因爲他和王玄策的表現有很大的差別,縱然是他的親舅舅,也不得不承認他不如王玄策。
在一片道賀聲,一片客氣聲中,柴令武和王玄策倒空了兩壺酒。
蘇定方遞回來的情報,所有人的傳閱完了,陳叔達開始說起了正事。
柴令武和王玄策就不用再斟酒了,原本兩個小傢伙想偷懶,柴令武還想‘偷偷摸摸’的跟王玄策比一下看誰的禮物更珍貴。
但不等他們把東西拿出來比,李元吉就毫不客氣的喝斥道:“繼續回去站着!”
柴令武如喪考妣,王玄策倒是面色如常。
兩個小傢伙都不敢違背李元吉的命令,只能回到剛纔站的地方繼續扎馬步,在一旁伺候着的宮娥很貼心的重新爲他們準備上了碗和水。
兩個小傢伙開始了新一輪的肉體上的折磨。
“殿下,蘇尼失時至今日還不向我們求饒,看來是我們給的壓力還不夠。
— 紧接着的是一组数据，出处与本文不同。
-- ==== Sys2Proof/Machine/Replay.lean ====
section
/-!
DEFINITION. Starters (06): the starter store (R137, R138), the layout of a body (R140 to R142), the recording's
reservation and publication (R138, R139; 15 R412), a replay's semaphores, ready entries, retirements and failed guards
(R142, R147, R149).
-/

namespace Sys2Proof.Machine

/-! ### The layout of a body -/

/-- Header fields of a body (06 Table 4). -/
structure BodyHead where
  nt : Nat
  ns : Nat
  ng : Nat
  nl : Nat
  nrs : Nat
  nsem : Nat
  ridx : Nat
  determ : Bool
deriving DecidableEq, Repr

def up64 (n : Nat) : Nat := (n + 63) / 64 * 64

/-- Offsets of the six sections (06 R140). -/
def taskOff : Nat := 64
def streamOff (h : BodyHead) : Nat := up64 (taskOff + 64 * h.nt)
def guardOff (h : BodyHead) : Nat := up64 (streamOff h + 16 * h.ns)
def rankOff (h : BodyHead) : Nat := up64 (guardOff h + 32 * h.ng)
def logOff (h : BodyHead) : Nat := up64 (rankOff h + 4 * h.nrs)
def stallOff (h : BodyHead) : Nat := up64 (logOff h + 8 * h.nl)
def bodyLen (h : BodyHead) : Nat := stallOff h + 4 * h.ns

/-- A little-endian field of a byte list. -/
def fieldAt (bs : List Byte) (off n : Nat) : Nat := leNat ((bs.drop off).take n)

/-- Bytes of a body; none where they cannot be read (06 R148). -/
def bodyBytes (x : Nat) (body : Word) (off n : Nat) : Act (Option (List Byte)) := do
  match ← devRead x (body.toNat + off) n with
  | .ok bs => pure (some bs)
  | .error _ => pure none

def bodyHead (x : Nat) (body : Word) : Act (Option BodyHead) := do
  match ← bodyBytes x body 0 64 with
  | none => pure none
  | some bs =>
    pure (some { nt := fieldAt bs 8 4, ns := fieldAt bs 12 4, ng := fieldAt bs 16 4, nl := fieldAt bs 20 4,
                 nrs := fieldAt bs 24 2, nsem := fieldAt bs 26 2, ridx := fieldAt bs 28 1 % 64,
                 determ := fieldAt bs 29 1 % 2 == 1 })

/-- A partition in the PART format (06 Table 5). -/
def partBits (p : Part) : Nat := p.s0 % 256 + p.sn % 512 * 2 ^ 8 + p.c0 % 64 * 2 ^ 24 + p.cn % 128 * 2 ^ 32
def partOfBits (n : Nat) : Part :=
  { s0 := n % 256, sn := n / 2 ^ 8 % 512, c0 := n / 2 ^ 24 % 64, cn := n / 2 ^ 32 % 128 }

/-- A task entry (06 Table 5). -/
structure BodyTask where
  wid : Word
  core : Nat
  live : Bool
  tail : Bool
  gcnt : Nat
  gfirst : Nat
  strm : List Nat
  part : Part
  recAddr : Word
  weight : Word
deriving DecidableEq, Repr

def bodyTask (x : Nat) (body : Word) (h : BodyHead) (e : Nat) : Act (Option BodyTask) := do
  if e < h.nt then
    match ← bodyBytes x body (taskOff + 64 * e) 64 with
    | none => pure none
    | some bs =>
      pure (some { wid := BitVec.ofNat 64 (fieldAt bs 0 8), core := fieldAt bs 8 1, live := fieldAt bs 9 1 % 2 == 1,
                   tail := fieldAt bs 9 1 / 2 % 2 == 1, gcnt := fieldAt bs 10 2, gfirst := fieldAt bs 12 4,
                   strm := (List.range 6).map (fun k => fieldAt bs (16 + 4 * k) 4), part := partOfBits (fieldAt bs 40 8),
                   recAddr := BitVec.ofNat 64 (fieldAt bs 48 8), weight := BitVec.ofNat 64 (fieldAt bs 56 8) })
  else pure none

/-- Stream entry `i`; none beyond NS or where it cannot be read. -/
def streamEntry (x : Nat) (body : Word) (h : BodyHead) (i : Nat) : Act (Option (BitVec 128)) := do
  if i < h.ns then
    match ← bodyBytes x body (streamOff h + 16 * i) 16 with
    | none => pure none
    | some bs => pure (some (BitVec.ofNat 128 (leNat bs)))
  else pure none

/-- A guard slot (06 Table 7). -/
structure BodyGuard where
  kind : Nat
  gw : BitVec 8
  cond : Nat
  gval : Word
  addr : Word
  failPc : Word
deriving DecidableEq, Repr

def bodyGuard (x : Nat) (body : Word) (h : BodyHead) (i : Nat) : Act (Option BodyGuard) := do
  if i < h.ng then
    match ← bodyBytes x body (guardOff h + 32 * i) 32 with
    | none => pure none
    | some bs =>
      pure (some { kind := fieldAt bs 0 1, gw := BitVec.ofNat 8 (fieldAt bs 1 1), cond := fieldAt bs 2 1,
                   gval := BitVec.ofNat 64 (fieldAt bs 8 8), addr := BitVec.ofNat 64 (fieldAt bs 16 8),
                   failPc := BitVec.ofNat 64 (fieldAt bs 24 8) })
  else pure none

/-- The entries of a stream from `i` to its END. -/
def streamFrom (x : Nat) (body : Word) (h : BodyHead) : Nat → Nat → Act (Option (List (BitVec 128)))
  | 0, _ => pure none
  | n + 1, i => do
    match ← streamEntry x body h i with
    | none => pure none
    | some w =>
      if entryKind w = 5 then pure (some [w])
      else
        match ← streamFrom x body h n (i + 1) with
        | none => pure none
        | some r => pure (some (w :: r))

/-! ### The starter store -/

/-- A starter-store entry (06 Table 2). -/
structure StarterEntry where
  hash : Word
  body : Word
  version : BitVec 16
  var : BitVec 8
  forkg : BitVec 16
deriving DecidableEq, Repr

def StarterEntry.valid (e : StarterEntry) : Bool := e.body.getLsbD 0
def StarterEntry.forked (e : StarterEntry) : Bool := e.var.getLsbD 6
def StarterEntry.bodyAddr (e : StarterEntry) : Word := BitVec.ofNat 64 (fld e.body 6 50 * 64)

def starterOf (bs : List Byte) : StarterEntry :=
  { hash := BitVec.ofNat 64 (fieldAt bs 0 8), body := BitVec.ofNat 64 (fieldAt bs 8 8),
    version := BitVec.ofNat 16 (fieldAt bs 16 2), var := BitVec.ofNat 8 (fieldAt bs 18 1),
    forkg := BitVec.ofNat 16 (fieldAt bs 20 2) }

/-- The address of an entry of a hash's set. -/
def starterAddr (k : Context) (hash : Word) (e : Nat) : Nat := k.sstore.toNat + 256 * (hash.toNat % 128) + 32 * e

/-- The eight entries of a hash's set; none where one cannot be read. -/
def starterSet (x : Nat) (hash : Word) : Act (Option (List StarterEntry)) := do
  match ctxOf (← state) x with
  | none => pure none
  | some k =>
    match ← devRead x (starterAddr k hash 0) 256 with
    | .error _ => pure none
    | .ok bs => pure (some ((List.range 8).map (fun e => starterOf ((bs.drop (32 * e)).take 32))))

/-! ### Recording: reservation and publication -/

/-- An empty recording in a reservation. -/
def newRecording (base : Word) (recmax : Nat) (forked : Bool) (parent : BitVec 3) (forkg : BitVec 16) : Recording :=
  { base := base, recmax := recmax, tasks := [], nsem := 0, preds := [], abandoned := false, foldSems := [],
    forked := forked, parent := parent, forkg := forkg }

/-- A recording starts when the set and the arena head can be read and written, the set holds a free entry and the arena has room;
otherwise the launch runs without one (06 R138, R139). -/
def startRecording (l : Nat) (forked : Bool) (parent : BitVec 3) (forkg : BitVec 16) : Act Unit := do
  match launchOf (← state) l with
  | none => pure ()
  | some q =>
    match ← starterSet q.ctx q.hash, ctxOf (← state) q.ctx with
    | some es, some k =>
      let open_ ← devBoth q.ctx (starterAddr k q.hash 0) 256
      if open_ && es.any (fun e => !e.valid) then
        let size := if q.recmax = 0 then 262144 else q.recmax
        match ← devReadWord q.ctx k.arena.toNat, ← devReadWord q.ctx (k.arena.toNat + 8) with
        | .ok next, .ok limit =>
          if next.toNat + size ≤ limit.toNat then
            match ← devWriteWord q.ctx k.arena.toNat (next + BitVec.ofNat 64 size) with
            | .ok _ =>
              change (fun s => updLaunch s l (fun q =>
                { q with recording := some (newRecording (k.arena + next) size forked parent forkg) }))
            | .error _ => pure ()
        | _, _ => pure ()
    | _, _ => pure ()

/-- The index of an entry among those the body keeps. -/
def keptIndex (ts : List RecTask) (e : Nat) : Nat := ((ts.take e).filter (fun k => !k.dropped)).length

/-- An entry SETs a task-level semaphore, at its end or at a spawn. -/
def RecTask.sets (k : RecTask) (sem : Nat) : Bool := k.after.contains sem || (k.streams.headD []).contains (setWord sem)

/-- The task-level WAITs of an entry: 6 for each recorded entry that SETs the semaphore (15 R411; 17 R416). -/
def entryWaits (ts : List RecTask) (k : RecTask) : List (BitVec 128) :=
  k.waits.filterMap (fun w =>
    let p := (ts.filter (fun o => !o.dropped && o.sets w.1)).length
    if p = 0 then none else some (waitWord w.1 (6 * p)))

/-- The six streams of a task entry as the body holds them (06 R143; 15 R411). -/
def bodyStreams (ts : List RecTask) (k : RecTask) : List (List (BitVec 128)) :=
  let waits := entryWaits ts k
  let sets := k.after.map setWord
  let last : BitVec 28 := if k.succ = 0 then 0 else BitVec.ofNat 28 (2 ^ 27 + keptIndex ts (k.succ - 1) % 2 ^ 20)
  k.published.map (fun q => waits ++ q ++ sets ++ [streamWord 5 last 0])

/-- Bytes of a guard slot. -/
def guardBytes (kind : Nat) (gw : BitVec 8) (cond : Nat) (gval addr failPc : Word) : List Byte :=
  leBytes 1 kind ++ leBytes 1 gw.toNat ++ leBytes 6 cond ++ wordBytes gval ++ wordBytes addr ++ wordBytes failPc
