/-- The check of a bind (09 R232). -/
def bindTrap (s : State) (c : Nat) (p : Part) (r : Word) : Option Trap :=
  if !ringEn r then none
  else if ringTsz r = 0 || 16 < ringTsz r || ringNslot r = 0 || 256 < ringNslot r || ringNslot r % ringTsz r != 0 ||
      fld r 32 9 != 0 || p.sn < ringBase r + ringNslot r then some .reservedField
  else if (List.range (ringNslot r)).all (fun i => (slotOf s c (p.s0 + ringBase r + i)).owner) then none
  else some .ownerViolation

end Sys2Proof.Machine
end

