-- ==== Sys2Proof/Machine/Vector.lean ====
section
/-!
DEFINITION. The vector engine's elementwise commands (13 R357 to R363, R367 to R369): a command whose element i depends on
element i of each source.
-/

namespace Sys2Proof.Machine

/-! ### Regions (13 R354, R355) -/

/-- The element size that the tag of a source's first slot gives at dispatch. -/
def sizeAtDispatch (s : State) (w : Who) (off : Nat) : Nat := sizeAt s w.core (partOf s w) off

/-- The elements of a destination region. -/
def Region.written (r : Region) (size n : Nat) : Interval := sElems r.base (strideOf r.code) n size size true

/-- The elements of a source region: held as elements of 4 bytes (13 R378), accessed by the size that its tag gives at dispatch. -/
def Region.source (s : State) (w : Who) (r : Region) (n : Nat) : Interval :=
  sElems r.base (strideOf r.code) n (sizeAtDispatch s w r.base) 4 false

/-- Steps 2 to 4 of R336 for a destination interval and source intervals; `own` bytes of the destination are checked for their owner. -/
def regionCheck (w : Who) (c : Cmd) (d : Interval) (align own : Nat) (srcs more : List Interval) : Act Cmd := do
  let p := partOf (← state) w
  inPart p d.lo (d.hi - d.lo)
  for x in srcs do inPart p x.lo 1
  requireOpen (d.lo % align == 0) .alignment
  engineOwned w p d.lo own
  for x in srcs do firstOwned w p x.lo
  pure { c with ranges := d :: (srcs.map (clipRange p) ++ more) }

/-- Two intervals of bytes share a byte. -/
def bytesMeet (a n b m : Nat) : Bool := a < b + m && b < a + n

/-! ### Mapped commands -/

/-- A source of a mapped command, and the tags it accepts. -/
structure Src where
  reg : Region
  accept : TileTag → Bool

/-- A mapped command: its destination region, element count and X, its sources (the old destination among them where it is
read), the size of a destination element at dispatch, further checks of the tags that give the destination's, and an
element's encoding from its sources' at a destination offset. -/
structure MapSpec where
  d : Region
  n : Nat
  x : Bool
  srcs : List Src
  readsD : Bool
  fmts : Act Unit
  dsize : State → Who → Nat
  dest : Eng → List TileTag → Act TileTag
  value : Eng → List TileTag → Nat → Nat → List Nat → Nat

/-- Dispatch of an element-wise command: its sources, then its destination, in the order of 13 R336, with the ranges that
hold it (13 R354, R355, R378). -/
def mapCheck (ms : MapSpec) (w : Who) (c : Cmd) : Act Cmd := do
  ms.fmts
  let s ← state
  let size := ms.dsize s w
  regionCheck w c (ms.d.written size ms.n) size (ms.d.span size ms.n) (ms.srcs.map (fun x => x.reg.source s w ms.n)) []

/-- The checks made when the sources are first read: tags, X, alignment, overlap with the destination (13 R355, R358). -/
def mapFirst (ms : MapSpec) (e : Eng) (tags : List TileTag) : Act Unit := do
  for x in ms.srcs.zip tags do erequire e (x.1.accept x.2) .formatMismatch x.1.reg.base
  for x in ms.srcs.zip tags do
    erequire e (!ms.x || isInteger x.2.1) .reservedField x.1.reg.base
    erequire e (x.1.reg.base % sizeOf' x.2.1 == 0) .alignment x.1.reg.base

def mapOverlap (ms : MapSpec) (e : Eng) (tags : List TileTag) (size : Nat) : Act Unit := do
  for x in ms.srcs.zip tags do
    let n := sizeOf' x.2.1
    let same := x.1.reg == ms.d && n == size
    erequire e (same || !bytesMeet x.1.reg.base (x.1.reg.span n ms.n) ms.d.base (ms.d.span size ms.n)) .reservedField
      x.1.reg.base

/-- 256 bytes of the widest operand (13 Table 12). -/
def mapMicro (ms : MapSpec) (e : Eng) : Act Bool := do
  let tags ← ms.srcs.mapM (fun x => touchTag e (x.reg.base / 2048))
  if e.cmd.upc = 0 then mapFirst ms e tags
  let dt ← ms.dest e tags
  let size := sizeOf' dt.1
  if e.cmd.upc = 0 then mapOverlap ms e tags size
  let per := 256 / (tags.foldl (fun m t => Nat.max m (sizeOf' t.1)) size)
  let todo := (List.range per).filterMap (fun k => if e.cmd.upc + k < ms.n then some (e.cmd.upc + k) else none)
  let mut out : List (Nat × Nat) := []
  for i in todo do
    let raws ← (ms.srcs.zip tags).mapM (fun x => do
      let n := sizeOf' x.2.1
      pure (leNat (← getTagged e x.2 n (x.1.reg.at n i) n)))
    let off := ms.d.at size i
    out := out ++ [(off, ms.value e tags i off raws)]
  for o in out do putBytes e dt.1 dt.2 o.1 (leBytes size o.2)
  changeCmd e (fun c => { c with upc := e.cmd.upc + todo.length })
  pure (ms.n ≤ e.cmd.upc + todo.length)

def mapCmd (ms : MapSpec) : CmdSpec :=
  { queue := 1, check := mapCheck ms, ready := startsFreely, micro := mapMicro ms }

/-- The regions of format V3. -/
def regD (v : V3Args) : Region := ⟨v.d.toNat, v.sd⟩
def regA (v : V3Args) : Region := ⟨v.a.toNat, v.sa⟩
def regB (v : V3Args) : Region := ⟨v.b.toNat, v.sb⟩

/-- F as a numeric destination format (13 R356); X asks for an integer F (R358). -/
def numericF (f : BitVec 6) (x : Bool) : Act Unit := do
  requireOpen (!x || isInteger f) .reservedField
  requireOpen (isNumeric (f, 0)) .formatMismatch

/-- A mapped command whose destination format is F. -/
def mapF (v : V3Args) (srcs : List Region) (readsD : Bool) (value : Eng → List TileTag → Nat → Nat → List Nat → Nat) : MapSpec :=
  { d := regD v, n := v.n.toNat, x := v.x, srcs := srcs.map (fun r => ⟨r, isNumeric⟩), readsD := readsD,
    fmts := numericF v.f v.x, dsize := fun _ _ => sizeOf' v.f, dest := fun _ _ => pure (v.f, 0), value := value }
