-- ==== Sys2Proof/Machine/ContextBlock.lean ====
section
/-!
DEFINITION. The context block (09 R246, R247, Tables 9 and 10; 06 R150; 07 Table 9; 08 R206): its 4,096 bytes from a bank and a
bank from its bytes.
-/

namespace Sys2Proof.Machine

/-! ### Writing a block -/

/-- The region of a bank restarts: it has uncommitted stores, or its abort is in progress (04 R87; 09 R235, R247). -/
def Bank.restarts (k : Bank) : Bool := !k.storeBuf.isEmpty || k.miss.isSome || k.leaving

/-- The registers a block holds (09 R247). -/
def blockRegs (k : Bank) : Regs := if k.restarts then k.restart else k.regs

/-- Header words (09 Table 10). -/
def headerWords (s : State) (k : Bank) (t : Nat) : List Word :=
  match taskOf s t with
  | none => List.replicate 8 0
  | some q =>
    let dom := match ctxOf s q.ctx with
      | some x => x.domain.toNat
      | none => 0
    [BitVec.ofNat 64 (0x4358424B + 2 ^ 32 + q.ctx * 2 ^ 40 + dom * 2 ^ 48 + bitAt 52 (k.restarts || k.rstart) + bitAt 53 true),
     q.record.wid, q.recAddr, q.weight, BitVec.ofNat 64 (partBits k.part),
     BitVec.ofNat 64 ((taskTag s q).toNat + q.prio * 2 ^ 32), sideWord k.peel, sideWord k.rack]

/-- PC, predicates, RB and SY_RM, SY_ROUTE, SY_EVEC, SY_ESTAT, the trap stack. -/
def regWords (r : Regs) : List Word :=
  [r.pc, r.p, BitVec.ofNat 64 (r.rb.toNat + r.rm.toNat % 8 * 256), r.route, r.evec, estatWord r, r.epc0, r.epc1]

/-- An operand-queue entry: its value, or for a pending one what its load is reissued from: the address, with the class in
<59:56> and log2 of the size in <61:60> (log 32). -/
def queueWord (e : QEntry) : Word :=
  if e.wait = 0 then e.v
  else BitVec.ofNat 64 (e.va.toNat % 2 ^ 56 + e.cls.toNat * 2 ^ 56 + Nat.log2 e.size * 2 ^ 60)

def queueWords (r : Regs) : List Word :=
  (List.range 4).flatMap (fun n => (List.range 16).map (fun i =>
    match (sget [] r.q n)[i]? with
    | some e => queueWord e
    | none => 0))

def queueHeads (r : Regs) : List Word :=
  (List.range 8).map (fun n =>
    let q := sget [] r.q n
    let pend := (q.zipIdx.map (fun e => bitAt (16 + e.2) (e.1.wait != 0))).sum
    if n < 4 then BitVec.ofNat 64 (q.length % 32 + pend) else 0)

/-- Micro-PC, ACTIVE and continuation of an engine: the running value of v.scan, zeros otherwise (13 R338). -/
def engineWords (k : Bank) (e : Nat) : List Word :=
  match (sget [] k.queues e).head? with
  | none => [0, 0, 0, 0]
  | some m =>
    let scan := match m.instr with
      | .vScan _ => m.cont
      | _ => 0
    [BitVec.ofNat 64 (m.upc % 65536 + bitAt 16 m.started), scan, 0, 0]

/-- The physical g registers that wait for a token. -/
def tokenMask (k : Bank) : Word :=
  let mine := fun (id : Nat) => k.queues.any (fun e => e.2.any (fun m => m.id == id)) || k.tokens.any (fun t => t.id == id)
  BitVec.ofNat 64 (((blockRegs k).gWait.map (fun e => bitAt e.1 (mine e.2))).sum)

/-- A queued command (09 Table 9; 14 R407). -/
def commandWords (m : Option Cmd) : List Word :=
  match m with
  | none => [0, 0]
  | some m =>
    [m.bits.setWidth 64,
     BitVec.ofNat 64 (m.bits.toNat / 2 ^ 64 + m.mode.toNat * 2 ^ 32 + m.issuer.toNat * 2 ^ 35 + bitAt 63 true)]

/-- A cursor's 96 bytes (06 Table 8). SETPOS is the index of the SET; all ones stand for none performed in the iteration (log 30). -/
def cursorBytes (c : Option Cursor) : List Byte :=
  match c with
  | none => List.replicate 96 0
  | some c =>
    let six := fun (l : List Nat) => (List.range 6).flatMap (fun i => leBytes 4 (l.getD i 0))
    wordBytes (c.body ||| 1) ++ leBytes 4 c.task ++ leBytes 4 c.iter ++ leBytes 8 c.version.toNat ++ six c.pos ++
      six c.markPos ++ six (c.setPos.map (fun n => (n + 2 ^ 32 - 1) % 2 ^ 32))

/-- A ticket-table entry (07 Table 9): a piece stands for its whole access. -/
def ticketWords (k : Bank) (n : Nat) : List Word :=
  match aget k.tickets n with
  | none => [0, 0]
  | some t =>
    let dest := ((k.loads.find? (fun l => l.id == t.acc.id)).map (fun l => l.spec)).getD 0
    [BitVec.ofNat 64 ((t.acc.va - t.acc.off) % 2 ^ 56),
     BitVec.ofNat 64 (Nat.log2 t.acc.size * 2 ^ 10 + dest * 2 ^ 13 + t.kind.toNat * 2 ^ 19 + t.acc.cls.toNat * 2 ^ 23 +
       t.seq.toNat * 2 ^ 27 + bitAt 43 t.disc + t.state.toNat * 2 ^ 44 + t.owner.toNat * 2 ^ 46 + t.ticket.toNat * 2 ^ 48)]

/-- Route counts of a context (08 R206; 09 Table 9). -/
def routeBytes (s : State) (c x : Nat) : List Byte :=
  (List.range 64).flatMap (fun i => (List.range 4).flatMap (fun r =>
    leBytes 2 (sget 0 (coreOf s c).routeN (4 * remoteKey x (BitVec.ofNat 4 (i / 4)) (i % 4) + r)).toNat))

/-- PC and x1 to x31 of a side core. -/
def sideBytes (k : Side) : List Byte := wordBytes k.pc ++ (List.range 31).flatMap (fun n => wordBytes (sget 0 k.x (n + 1)))

/-- The context block of a task of core `c` whose context stands in bank contents `k`. -/
def contextBlock (s : State) (c : Nat) (k : Bank) (t : Nat) : List Byte :=
  let r := blockRegs k
  let x := match taskOf s t with
    | some q => q.ctx
    | none => 0
  let words := fun (l : List Word) => l.flatMap wordBytes
  words (headerWords s k t) ++ words (regWords r) ++ words ((List.range 32).map (fun n => if n = 0 then 0 else sget 0 r.g n)) ++
    words ((List.range 16).map (fun n => match r.h[n]? with
      | some e => e.v
      | none => 0)) ++
    words (queueWords r) ++ words (queueHeads r) ++ words ((List.range 8).map (sget 0 k.rings)) ++
    words (engineWords k 0 ++ engineWords k 1 ++ engineWords k 2 ++ [tokenMask k, 0, 0, 0]) ++
    words ((List.range 4).flatMap (fun e => (List.range 16).flatMap (fun i => commandWords (sget [] k.queues e)[i]?))) ++
    cursorBytes k.cursor ++ List.replicate 32 0 ++ words ((List.range 32).flatMap (ticketWords k)) ++ routeBytes s c x ++
    sideBytes k.peel ++ sideBytes k.rack ++ List.replicate 128 0

/-! ### Reading a block -/

/-- The registers of a block over those the bank kept: what the block does not show (marks, loads in flight) stays. Reserved bits read
as zero (00 R3). -/
def regsFrom (bs : List Byte) (r : Regs) : Regs :=
  let estat := blockWord bs 0x68
  { r with
    pc := blockWord bs 0x40, p := blockWord bs 0x48, rb := BitVec.ofNat 3 (fieldAt bs 0x50 1),
    rm := BitVec.ofNat 64 (fieldAt bs 0x51 1 % 8), route := routeTaken (blockWord bs 0x58), evec := blockWord bs 0x60 &&& ~~~31,
    depth := BitVec.ofNat 2 (fld estat 0 2), cause0 := BitVec.ofNat 8 (fld estat 8 8),
    cause1 := BitVec.ofNat 8 (fld estat 16 8), epc0 := blockWord bs 0x70, epc1 := blockWord bs 0x78,
    g := (List.range 32).foldl (fun m n => if n = 0 then m else sset 0 m n (blockWord bs (0x80 + 8 * n))) [],
    h := (List.range 16).map (fun i =>
      match r.h[i]? with
      | some e => { e with v := blockWord bs (0x180 + 8 * i) }
      | none => { v := blockWord bs (0x180 + 8 * i), wait := 0, mark := .clean }) }

/-- x1 to x31 and PC of a side core. -/
def sideFrom (bs : List Byte) (off : Nat) (ctl : Word) (k : Side) : Side :=
  { k with pc := blockWord bs off, x := (List.range 31).foldl (fun m n => sset 0 m (n + 1) (blockWord bs (off + 8 * (n + 1)))) [],
           run := ctl.getLsbD 63, halt := ctl.getLsbD 61, len := BitVec.ofNat 6 (fld ctl 52 6),
           img := BitVec.ofNat 44 (fld ctl 0 44) }

/-- A bank with the block's registers, rings and side-core registers. -/
def bankFrom (bs : List Byte) (k : Bank) : Bank :=
  let r := regsFrom bs k.regs
  { k with regs := r, restart := r, part := partOfBits (fieldAt bs 0x20 8),
           rings := (List.range 8).foldl (fun m n => sset 0 m n (ringTaken (blockWord bs (0x440 + 8 * n)))) [],
           peel := sideFrom bs 0xD80 (blockWord bs 0x30) k.peel, rack := sideFrom bs 0xE80 (blockWord bs 0x38) k.rack }

/-- The operand queues of a block that no bank stands behind: the entries that are not pending, and those that are, with the
loads to be reissued: queue, address, class, size. -/
def queuesFrom (bs : List Byte) : Sparse (List QEntry) :=
  (List.range 4).foldl (fun m n =>
    let head := blockWord bs (0x400 + 8 * n)
    let q := (List.range (fld head 0 5 % 17)).map (fun i =>
      let w := blockWord bs (0x200 + 128 * n + 8 * i)
      if head.getLsbD (16 + i) then
        ({ v := 0, wait := 1, va := BitVec.ofNat 64 (fld w 0 56), size := 2 ^ fld w 60 2, cls := BitVec.ofNat 4 (fld w 56 4) } : QEntry)
      else { v := w, wait := 0, va := 0, size := 8, cls := 0 })
    sset [] m n q) []

/-- An entry of a block's ticket table (07 Table 9). -/
structure Parked where
  kind : Nat
  dest : Nat
  va : Nat
  cls : BitVec 4
  size : Nat
  disc : Bool
deriving DecidableEq, Repr

/-- The entries in use of a block's ticket table. -/
def parkedFrom (bs : List Byte) : List Parked :=
  (List.range 32).filterMap (fun i =>
    let w := blockWord bs (0x980 + 16 * i + 8)
    if fld w 44 2 != 0 then
      some { kind := fld w 19 4, dest := fld w 13 6, va := fieldAt bs (0x980 + 16 * i) 7, cls := BitVec.ofNat 4 (fld w 23 4),
             size := 2 ^ fld w 10 3, disc := w.getLsbD 43 }
    else none)

/-- The cursor of a block, with the guards that its task entry still has to pass; the shape and health guards are behind a
block whose streams have moved. -/
def cursorFrom (x : Nat) (bs : List Byte) : Act (Option Cursor) := do
  let w := blockWord bs 0x900
  if !w.getLsbD 0 then pure none
  else do
    let body := w &&& ~~~63
    let six := fun (o : Nat) => (List.range 6).map (fun i => fieldAt bs (o + 4 * i) 4)
    let task := fieldAt bs 0x908 4
    let iter := fieldAt bs 0x90C 4
    let version := BitVec.ofNat 16 (fieldAt bs 0x910 2)
    match ← bodyHead x body with
    | none => pure none
    | some h =>
      match ← bodyTask x body h task with
      | none => pure none
      | some k => do
        let c ← cursorAt x body version h k task iter
        let moved := six 0x918 != k.strm
        pure (some { c with pos := six 0x918, markPos := six 0x930, setPos := (six 0x948).map (fun n => (n + 1) % 2 ^ 32),
                            shapeOk := c.shapeOk || moved, healthOk := c.healthOk || moved })

end Sys2Proof.Machine
end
”
陳叔達在看過了蘇定方遞回來的情報以後,做出瞭如此評價。
唐儉點着頭道:“蘇尼失部的實力本就比頡利弱,如今又被頡利和突地稽以及踏實力部兩面夾擊,必然是疲於應對。
他要是想在這種夾擊中存活下來,就必須向我大唐求援。
唯有我大唐才能幫他度過此次難關。
可他並沒有向我大唐低頭,那就說明,目前的情況,他還能應對。”
王圭撇撇嘴道:“那就讓突地稽部和踏實力部再使使勁,再給他一些壓力,這樣一來他不求我們也得求我們。”
李孝恭沉吟着道:“怕就怕即便是突地稽部和踏實力部再使勁,他也不會向我們低頭。畢竟,突地稽部和踏實力部的兵力就那麼多,能給蘇尼失的壓力實在是有限。
縱然是拼盡全力,也不一定會讓蘇尼失就範。”
歸根結底還是突地稽部和踏實力部的體量太小了,能組織出的兵馬實在不多。
如果一直給他們提供支援,並且給他們時間的話,他們或許會很快成長起來,成爲蘇尼失部的威脅。
可現在沒有這個時間給他們。
王圭皺起眉頭道:“那就這麼幹看着?讓突地稽部和踏實力部慢慢的去蠶食蘇尼失部,直至壯大?”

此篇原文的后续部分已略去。